▶ _PROVIDED MATERIAL_:
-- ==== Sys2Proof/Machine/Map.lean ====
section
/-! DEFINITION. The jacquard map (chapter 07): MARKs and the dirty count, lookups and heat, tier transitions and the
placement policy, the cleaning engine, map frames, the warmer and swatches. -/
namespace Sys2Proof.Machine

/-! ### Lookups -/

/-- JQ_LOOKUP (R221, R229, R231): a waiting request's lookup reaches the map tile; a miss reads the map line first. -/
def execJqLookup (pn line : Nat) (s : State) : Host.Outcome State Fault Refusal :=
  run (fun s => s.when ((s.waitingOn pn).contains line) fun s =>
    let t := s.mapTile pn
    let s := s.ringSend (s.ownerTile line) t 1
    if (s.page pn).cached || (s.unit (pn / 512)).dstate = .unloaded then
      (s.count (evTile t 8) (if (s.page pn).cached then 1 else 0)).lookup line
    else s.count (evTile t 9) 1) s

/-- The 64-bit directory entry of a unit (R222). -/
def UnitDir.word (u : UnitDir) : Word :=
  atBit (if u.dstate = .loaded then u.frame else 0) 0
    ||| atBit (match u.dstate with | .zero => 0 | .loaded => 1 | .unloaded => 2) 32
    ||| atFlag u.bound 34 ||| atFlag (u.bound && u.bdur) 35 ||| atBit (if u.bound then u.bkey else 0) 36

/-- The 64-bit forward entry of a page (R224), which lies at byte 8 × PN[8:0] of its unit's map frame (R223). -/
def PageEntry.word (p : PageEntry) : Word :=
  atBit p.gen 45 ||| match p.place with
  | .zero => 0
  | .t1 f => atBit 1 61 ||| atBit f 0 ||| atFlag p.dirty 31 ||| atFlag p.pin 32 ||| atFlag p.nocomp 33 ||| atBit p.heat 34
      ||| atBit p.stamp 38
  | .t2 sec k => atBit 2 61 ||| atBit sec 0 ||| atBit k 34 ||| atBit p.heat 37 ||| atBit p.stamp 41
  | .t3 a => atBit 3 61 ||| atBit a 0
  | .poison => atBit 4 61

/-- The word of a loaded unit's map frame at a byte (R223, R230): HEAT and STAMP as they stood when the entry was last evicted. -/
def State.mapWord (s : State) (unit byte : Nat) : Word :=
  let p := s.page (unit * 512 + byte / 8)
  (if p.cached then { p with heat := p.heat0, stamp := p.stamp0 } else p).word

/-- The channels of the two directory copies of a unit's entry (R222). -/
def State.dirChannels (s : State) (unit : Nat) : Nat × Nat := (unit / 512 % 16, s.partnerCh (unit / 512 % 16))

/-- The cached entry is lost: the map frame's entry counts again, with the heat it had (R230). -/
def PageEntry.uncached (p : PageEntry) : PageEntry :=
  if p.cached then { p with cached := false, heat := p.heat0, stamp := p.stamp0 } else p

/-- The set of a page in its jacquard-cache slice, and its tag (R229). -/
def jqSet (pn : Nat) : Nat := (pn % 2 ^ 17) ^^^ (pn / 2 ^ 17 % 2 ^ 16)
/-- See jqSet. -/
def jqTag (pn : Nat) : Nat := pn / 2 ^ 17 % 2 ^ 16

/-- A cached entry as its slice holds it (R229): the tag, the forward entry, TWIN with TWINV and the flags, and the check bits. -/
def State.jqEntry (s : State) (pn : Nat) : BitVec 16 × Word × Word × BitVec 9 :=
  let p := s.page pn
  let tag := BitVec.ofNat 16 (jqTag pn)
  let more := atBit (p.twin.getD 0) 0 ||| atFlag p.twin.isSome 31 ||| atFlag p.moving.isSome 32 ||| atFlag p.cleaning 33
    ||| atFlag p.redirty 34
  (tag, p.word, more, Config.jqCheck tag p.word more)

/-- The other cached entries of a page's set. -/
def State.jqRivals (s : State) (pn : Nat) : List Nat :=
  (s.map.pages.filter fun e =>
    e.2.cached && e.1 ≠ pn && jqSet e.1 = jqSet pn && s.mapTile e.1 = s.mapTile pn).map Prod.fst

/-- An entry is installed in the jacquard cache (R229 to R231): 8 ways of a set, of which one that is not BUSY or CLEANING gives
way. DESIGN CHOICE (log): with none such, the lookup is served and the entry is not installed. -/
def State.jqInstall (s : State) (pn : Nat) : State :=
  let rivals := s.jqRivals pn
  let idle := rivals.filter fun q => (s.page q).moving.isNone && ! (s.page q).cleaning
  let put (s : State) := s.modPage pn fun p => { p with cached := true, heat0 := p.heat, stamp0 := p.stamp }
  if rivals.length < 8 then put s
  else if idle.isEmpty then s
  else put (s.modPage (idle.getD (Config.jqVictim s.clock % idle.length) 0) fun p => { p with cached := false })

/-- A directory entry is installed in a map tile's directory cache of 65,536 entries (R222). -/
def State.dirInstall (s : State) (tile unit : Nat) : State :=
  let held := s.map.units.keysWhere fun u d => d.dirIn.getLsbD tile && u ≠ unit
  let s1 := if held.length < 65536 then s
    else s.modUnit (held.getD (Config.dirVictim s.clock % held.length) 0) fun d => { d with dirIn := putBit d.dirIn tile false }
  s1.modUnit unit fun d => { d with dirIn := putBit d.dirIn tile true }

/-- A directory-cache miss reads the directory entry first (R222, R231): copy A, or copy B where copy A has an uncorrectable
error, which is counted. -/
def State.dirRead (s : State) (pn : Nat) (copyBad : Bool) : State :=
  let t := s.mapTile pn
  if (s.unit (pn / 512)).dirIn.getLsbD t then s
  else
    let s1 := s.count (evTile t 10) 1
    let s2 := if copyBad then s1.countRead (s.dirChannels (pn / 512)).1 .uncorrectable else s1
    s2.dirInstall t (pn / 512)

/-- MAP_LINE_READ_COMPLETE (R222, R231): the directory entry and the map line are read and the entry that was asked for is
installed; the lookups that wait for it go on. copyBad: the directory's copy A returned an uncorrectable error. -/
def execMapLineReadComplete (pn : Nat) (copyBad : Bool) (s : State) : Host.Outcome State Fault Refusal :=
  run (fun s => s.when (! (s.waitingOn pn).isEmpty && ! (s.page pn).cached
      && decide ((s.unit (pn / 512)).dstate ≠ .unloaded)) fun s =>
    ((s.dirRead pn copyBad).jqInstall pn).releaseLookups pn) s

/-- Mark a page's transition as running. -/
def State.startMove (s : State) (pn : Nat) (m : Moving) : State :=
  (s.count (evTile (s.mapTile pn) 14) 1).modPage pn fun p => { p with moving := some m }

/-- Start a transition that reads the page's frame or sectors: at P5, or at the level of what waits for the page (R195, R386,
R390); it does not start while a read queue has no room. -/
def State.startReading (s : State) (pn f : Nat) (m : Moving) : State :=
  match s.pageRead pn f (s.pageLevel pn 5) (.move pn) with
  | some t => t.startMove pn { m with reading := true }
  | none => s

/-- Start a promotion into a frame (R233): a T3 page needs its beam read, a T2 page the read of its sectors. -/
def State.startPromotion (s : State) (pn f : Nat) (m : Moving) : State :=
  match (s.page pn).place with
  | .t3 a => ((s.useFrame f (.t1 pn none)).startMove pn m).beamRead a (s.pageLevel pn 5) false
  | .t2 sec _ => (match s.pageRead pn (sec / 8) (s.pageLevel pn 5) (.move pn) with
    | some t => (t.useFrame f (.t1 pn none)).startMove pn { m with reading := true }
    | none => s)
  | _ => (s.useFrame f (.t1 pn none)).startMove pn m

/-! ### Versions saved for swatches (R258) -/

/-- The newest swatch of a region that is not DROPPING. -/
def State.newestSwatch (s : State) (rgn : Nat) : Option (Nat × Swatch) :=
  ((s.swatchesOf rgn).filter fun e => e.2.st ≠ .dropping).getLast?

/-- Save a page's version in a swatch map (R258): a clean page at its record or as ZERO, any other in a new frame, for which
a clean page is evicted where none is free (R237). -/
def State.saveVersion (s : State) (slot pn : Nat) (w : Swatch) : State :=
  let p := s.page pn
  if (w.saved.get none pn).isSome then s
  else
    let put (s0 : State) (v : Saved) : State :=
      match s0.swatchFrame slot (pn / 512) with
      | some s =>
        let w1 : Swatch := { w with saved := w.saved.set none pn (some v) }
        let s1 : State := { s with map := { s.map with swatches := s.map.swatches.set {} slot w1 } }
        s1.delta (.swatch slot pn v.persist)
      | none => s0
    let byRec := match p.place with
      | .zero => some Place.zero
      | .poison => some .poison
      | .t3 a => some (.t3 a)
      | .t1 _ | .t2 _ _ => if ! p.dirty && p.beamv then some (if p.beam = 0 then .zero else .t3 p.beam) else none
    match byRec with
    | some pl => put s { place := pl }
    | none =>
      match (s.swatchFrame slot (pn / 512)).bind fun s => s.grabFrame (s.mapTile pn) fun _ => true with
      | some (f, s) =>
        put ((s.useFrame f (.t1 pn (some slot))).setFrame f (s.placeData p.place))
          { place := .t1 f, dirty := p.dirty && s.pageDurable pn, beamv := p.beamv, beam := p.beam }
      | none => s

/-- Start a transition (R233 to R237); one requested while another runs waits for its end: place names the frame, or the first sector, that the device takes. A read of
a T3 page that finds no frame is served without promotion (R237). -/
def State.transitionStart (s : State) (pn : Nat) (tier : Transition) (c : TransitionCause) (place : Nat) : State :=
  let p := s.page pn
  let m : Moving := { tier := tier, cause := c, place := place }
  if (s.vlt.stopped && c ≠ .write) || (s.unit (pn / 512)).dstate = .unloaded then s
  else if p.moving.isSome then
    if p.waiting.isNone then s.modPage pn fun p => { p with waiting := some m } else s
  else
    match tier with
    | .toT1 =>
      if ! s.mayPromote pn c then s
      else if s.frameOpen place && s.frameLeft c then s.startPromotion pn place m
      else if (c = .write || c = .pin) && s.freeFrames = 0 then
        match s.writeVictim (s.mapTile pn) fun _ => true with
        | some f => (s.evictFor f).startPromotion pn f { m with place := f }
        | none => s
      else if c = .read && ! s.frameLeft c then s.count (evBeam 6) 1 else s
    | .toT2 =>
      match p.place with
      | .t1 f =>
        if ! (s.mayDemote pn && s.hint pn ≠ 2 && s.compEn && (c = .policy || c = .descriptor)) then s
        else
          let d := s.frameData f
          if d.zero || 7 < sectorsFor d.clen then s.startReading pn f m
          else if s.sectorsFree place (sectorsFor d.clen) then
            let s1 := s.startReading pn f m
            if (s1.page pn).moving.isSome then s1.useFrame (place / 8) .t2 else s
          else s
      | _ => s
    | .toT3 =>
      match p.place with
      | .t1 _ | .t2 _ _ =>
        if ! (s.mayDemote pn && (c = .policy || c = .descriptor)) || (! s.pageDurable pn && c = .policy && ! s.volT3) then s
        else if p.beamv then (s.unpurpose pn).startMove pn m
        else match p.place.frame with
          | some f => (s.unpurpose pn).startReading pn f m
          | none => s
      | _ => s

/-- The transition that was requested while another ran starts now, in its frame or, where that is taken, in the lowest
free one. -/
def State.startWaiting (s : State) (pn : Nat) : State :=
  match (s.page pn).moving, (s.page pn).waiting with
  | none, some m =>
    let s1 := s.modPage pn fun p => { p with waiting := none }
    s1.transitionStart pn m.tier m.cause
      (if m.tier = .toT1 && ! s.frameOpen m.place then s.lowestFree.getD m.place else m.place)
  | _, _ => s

...

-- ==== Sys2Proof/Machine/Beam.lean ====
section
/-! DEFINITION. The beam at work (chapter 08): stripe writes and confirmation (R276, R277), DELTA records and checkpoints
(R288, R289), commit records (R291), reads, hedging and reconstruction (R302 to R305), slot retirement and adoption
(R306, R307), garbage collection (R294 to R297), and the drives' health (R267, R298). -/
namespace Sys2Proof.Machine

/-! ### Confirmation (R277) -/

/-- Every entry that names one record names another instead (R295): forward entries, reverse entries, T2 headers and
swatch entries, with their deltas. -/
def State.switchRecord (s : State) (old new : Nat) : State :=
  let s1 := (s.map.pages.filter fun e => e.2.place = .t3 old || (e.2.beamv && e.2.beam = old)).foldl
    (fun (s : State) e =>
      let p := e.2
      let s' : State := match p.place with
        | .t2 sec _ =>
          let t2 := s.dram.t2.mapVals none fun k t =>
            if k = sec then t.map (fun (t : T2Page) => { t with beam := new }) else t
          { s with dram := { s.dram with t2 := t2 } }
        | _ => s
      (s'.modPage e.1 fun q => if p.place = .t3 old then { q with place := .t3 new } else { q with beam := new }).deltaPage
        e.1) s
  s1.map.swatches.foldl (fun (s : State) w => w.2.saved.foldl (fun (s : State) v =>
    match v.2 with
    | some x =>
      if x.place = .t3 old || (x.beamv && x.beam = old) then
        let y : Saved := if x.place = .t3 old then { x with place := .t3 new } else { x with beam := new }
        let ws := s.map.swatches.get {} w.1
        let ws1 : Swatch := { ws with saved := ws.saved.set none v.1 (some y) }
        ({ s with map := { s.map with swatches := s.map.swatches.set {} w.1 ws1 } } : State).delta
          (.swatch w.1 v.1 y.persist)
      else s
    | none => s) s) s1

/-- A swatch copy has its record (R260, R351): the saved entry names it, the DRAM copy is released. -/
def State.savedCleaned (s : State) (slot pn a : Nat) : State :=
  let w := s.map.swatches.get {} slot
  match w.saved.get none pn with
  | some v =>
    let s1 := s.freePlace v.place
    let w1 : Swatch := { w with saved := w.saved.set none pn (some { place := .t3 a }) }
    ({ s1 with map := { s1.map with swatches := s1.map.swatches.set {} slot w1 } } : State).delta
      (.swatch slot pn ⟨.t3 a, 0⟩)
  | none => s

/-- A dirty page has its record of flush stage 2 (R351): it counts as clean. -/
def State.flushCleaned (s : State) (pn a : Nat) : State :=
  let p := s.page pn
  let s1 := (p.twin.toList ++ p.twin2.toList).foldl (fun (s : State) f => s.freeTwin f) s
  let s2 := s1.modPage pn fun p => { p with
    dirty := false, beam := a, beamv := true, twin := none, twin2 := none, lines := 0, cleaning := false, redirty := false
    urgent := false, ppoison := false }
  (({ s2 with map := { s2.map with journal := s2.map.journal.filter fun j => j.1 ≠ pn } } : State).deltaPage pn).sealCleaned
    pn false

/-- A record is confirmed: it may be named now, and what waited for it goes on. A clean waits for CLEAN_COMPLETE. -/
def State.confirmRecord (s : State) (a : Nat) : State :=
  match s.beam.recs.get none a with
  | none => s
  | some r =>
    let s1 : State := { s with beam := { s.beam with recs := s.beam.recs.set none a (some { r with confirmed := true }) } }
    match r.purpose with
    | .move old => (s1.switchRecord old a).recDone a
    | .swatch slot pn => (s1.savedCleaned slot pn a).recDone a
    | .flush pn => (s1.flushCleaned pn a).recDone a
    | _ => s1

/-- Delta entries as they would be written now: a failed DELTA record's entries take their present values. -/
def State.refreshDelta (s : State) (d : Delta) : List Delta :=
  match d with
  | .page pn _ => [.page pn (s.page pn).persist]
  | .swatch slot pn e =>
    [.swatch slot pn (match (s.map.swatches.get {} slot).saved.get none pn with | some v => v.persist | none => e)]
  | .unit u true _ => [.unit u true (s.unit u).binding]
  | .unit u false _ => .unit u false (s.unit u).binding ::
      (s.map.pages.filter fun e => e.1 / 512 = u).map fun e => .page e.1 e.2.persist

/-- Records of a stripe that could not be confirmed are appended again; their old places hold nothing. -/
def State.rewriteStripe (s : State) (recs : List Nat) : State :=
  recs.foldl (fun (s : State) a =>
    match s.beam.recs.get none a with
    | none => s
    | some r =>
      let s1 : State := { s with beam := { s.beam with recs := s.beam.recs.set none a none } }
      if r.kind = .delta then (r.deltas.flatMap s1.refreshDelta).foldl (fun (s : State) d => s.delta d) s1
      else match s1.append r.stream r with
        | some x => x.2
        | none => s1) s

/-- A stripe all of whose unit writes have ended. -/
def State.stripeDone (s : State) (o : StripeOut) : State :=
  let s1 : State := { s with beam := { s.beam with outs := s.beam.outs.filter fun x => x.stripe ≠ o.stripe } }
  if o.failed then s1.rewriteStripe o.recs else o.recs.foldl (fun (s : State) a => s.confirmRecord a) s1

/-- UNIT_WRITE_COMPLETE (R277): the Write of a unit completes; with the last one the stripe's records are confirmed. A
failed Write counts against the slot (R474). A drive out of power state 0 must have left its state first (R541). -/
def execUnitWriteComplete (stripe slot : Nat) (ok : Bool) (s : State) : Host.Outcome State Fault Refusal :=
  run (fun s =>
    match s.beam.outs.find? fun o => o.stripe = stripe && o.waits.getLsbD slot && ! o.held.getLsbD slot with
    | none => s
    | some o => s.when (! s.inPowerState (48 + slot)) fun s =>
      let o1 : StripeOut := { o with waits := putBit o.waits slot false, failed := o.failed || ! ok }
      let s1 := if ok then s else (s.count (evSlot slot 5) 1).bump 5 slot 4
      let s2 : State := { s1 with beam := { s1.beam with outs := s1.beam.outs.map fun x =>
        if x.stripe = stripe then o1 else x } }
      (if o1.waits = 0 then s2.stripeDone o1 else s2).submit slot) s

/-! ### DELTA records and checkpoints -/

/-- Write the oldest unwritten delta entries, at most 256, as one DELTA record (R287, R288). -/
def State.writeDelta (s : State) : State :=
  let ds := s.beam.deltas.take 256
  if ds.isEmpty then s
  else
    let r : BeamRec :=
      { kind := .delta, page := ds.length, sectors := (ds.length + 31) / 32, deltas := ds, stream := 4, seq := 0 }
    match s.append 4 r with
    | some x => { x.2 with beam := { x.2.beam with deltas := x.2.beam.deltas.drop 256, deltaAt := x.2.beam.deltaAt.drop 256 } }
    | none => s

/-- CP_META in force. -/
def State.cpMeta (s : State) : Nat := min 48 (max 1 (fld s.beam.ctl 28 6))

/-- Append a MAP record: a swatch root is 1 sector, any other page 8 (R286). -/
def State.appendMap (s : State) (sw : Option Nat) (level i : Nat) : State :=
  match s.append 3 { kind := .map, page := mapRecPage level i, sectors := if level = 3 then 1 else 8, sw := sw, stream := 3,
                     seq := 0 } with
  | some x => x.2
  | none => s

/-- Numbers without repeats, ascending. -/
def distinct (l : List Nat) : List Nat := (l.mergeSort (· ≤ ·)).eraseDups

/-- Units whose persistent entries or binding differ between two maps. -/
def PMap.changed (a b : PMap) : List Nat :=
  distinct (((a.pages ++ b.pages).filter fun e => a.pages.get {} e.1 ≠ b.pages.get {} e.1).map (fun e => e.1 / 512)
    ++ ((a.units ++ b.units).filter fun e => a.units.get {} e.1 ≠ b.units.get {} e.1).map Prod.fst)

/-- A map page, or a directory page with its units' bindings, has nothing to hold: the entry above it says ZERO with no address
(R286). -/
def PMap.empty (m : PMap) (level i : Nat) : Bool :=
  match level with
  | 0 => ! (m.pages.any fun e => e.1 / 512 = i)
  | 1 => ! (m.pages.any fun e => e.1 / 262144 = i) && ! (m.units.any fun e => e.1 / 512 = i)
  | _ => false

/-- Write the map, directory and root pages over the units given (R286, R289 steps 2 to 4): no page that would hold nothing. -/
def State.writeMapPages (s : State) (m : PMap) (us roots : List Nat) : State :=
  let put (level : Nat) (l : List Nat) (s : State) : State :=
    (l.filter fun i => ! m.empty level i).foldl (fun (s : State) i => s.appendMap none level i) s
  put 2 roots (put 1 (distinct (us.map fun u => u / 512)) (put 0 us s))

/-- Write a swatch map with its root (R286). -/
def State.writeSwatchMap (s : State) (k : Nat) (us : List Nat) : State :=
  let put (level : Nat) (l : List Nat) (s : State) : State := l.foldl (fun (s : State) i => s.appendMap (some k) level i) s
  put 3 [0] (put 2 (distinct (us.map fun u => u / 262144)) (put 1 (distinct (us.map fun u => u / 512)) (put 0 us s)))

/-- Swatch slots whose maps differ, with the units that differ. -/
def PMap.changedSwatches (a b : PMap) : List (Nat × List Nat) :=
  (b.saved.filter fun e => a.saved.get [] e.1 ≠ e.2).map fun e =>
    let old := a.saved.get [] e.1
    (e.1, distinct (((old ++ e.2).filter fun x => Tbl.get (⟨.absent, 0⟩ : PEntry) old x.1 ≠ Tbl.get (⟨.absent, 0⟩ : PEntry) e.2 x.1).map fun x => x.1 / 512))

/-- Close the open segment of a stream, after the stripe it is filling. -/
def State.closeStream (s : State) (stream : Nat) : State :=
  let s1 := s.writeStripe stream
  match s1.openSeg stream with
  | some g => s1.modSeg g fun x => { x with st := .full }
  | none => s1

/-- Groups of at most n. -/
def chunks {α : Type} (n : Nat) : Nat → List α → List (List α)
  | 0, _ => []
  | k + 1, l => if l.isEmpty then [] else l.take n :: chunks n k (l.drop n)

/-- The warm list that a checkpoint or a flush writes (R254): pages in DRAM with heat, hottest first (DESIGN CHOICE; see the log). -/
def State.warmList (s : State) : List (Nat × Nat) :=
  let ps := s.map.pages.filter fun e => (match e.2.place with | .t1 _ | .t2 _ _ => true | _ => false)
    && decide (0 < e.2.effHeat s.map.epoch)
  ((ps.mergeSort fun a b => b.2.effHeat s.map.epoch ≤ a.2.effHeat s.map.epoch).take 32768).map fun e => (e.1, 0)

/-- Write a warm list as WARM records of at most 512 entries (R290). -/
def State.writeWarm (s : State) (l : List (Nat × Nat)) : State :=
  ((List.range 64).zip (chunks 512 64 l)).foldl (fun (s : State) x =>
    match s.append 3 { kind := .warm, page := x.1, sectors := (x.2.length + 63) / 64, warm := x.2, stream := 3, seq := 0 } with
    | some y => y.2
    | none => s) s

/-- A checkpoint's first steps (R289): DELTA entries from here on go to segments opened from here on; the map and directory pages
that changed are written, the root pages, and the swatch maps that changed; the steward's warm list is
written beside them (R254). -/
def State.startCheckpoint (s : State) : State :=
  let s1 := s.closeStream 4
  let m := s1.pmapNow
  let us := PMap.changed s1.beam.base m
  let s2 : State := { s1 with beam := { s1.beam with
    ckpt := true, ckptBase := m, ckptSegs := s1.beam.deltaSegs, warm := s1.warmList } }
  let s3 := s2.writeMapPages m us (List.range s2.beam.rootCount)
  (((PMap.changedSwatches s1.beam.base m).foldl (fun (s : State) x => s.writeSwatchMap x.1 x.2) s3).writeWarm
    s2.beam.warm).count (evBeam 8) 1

▶ _ASSIGNMENT_: In the entries above, the lines between the one holding "-- ==== Sys2Proof/Machine/Map.lean" and the one holding "else s.count (evTile t 9) 1) s", inclusive, are to be printed exactly as written, and those alone.

▶ _OUTPUT FOR THIS EXERCISE_:
-- ==== Sys2Proof/Machine/Map.lean ====
section
/-! DEFINITION. The jacquard map (chapter 07): MARKs and the dirty count, lookups and heat, tier transitions and the
placement policy, the cleaning engine, map frames, the warmer and swatches. -/
namespace Sys2Proof.Machine

/-! ### Lookups -/

/-- JQ_LOOKUP (R221, R229, R231): a waiting request's lookup reaches the map tile; a miss reads the map line first. -/
def execJqLookup (pn line : Nat) (s : State) : Host.Outcome State Fault Refusal :=
  run (fun s => s.when ((s.waitingOn pn).contains line) fun s =>
    let t := s.mapTile pn
    let s := s.ringSend (s.ownerTile line) t 1
    if (s.page pn).cached || (s.unit (pn / 512)).dstate = .unloaded then
      (s.count (evTile t 8) (if (s.page pn).cached then 1 else 0)).lookup line
    else s.count (evTile t 9) 1) s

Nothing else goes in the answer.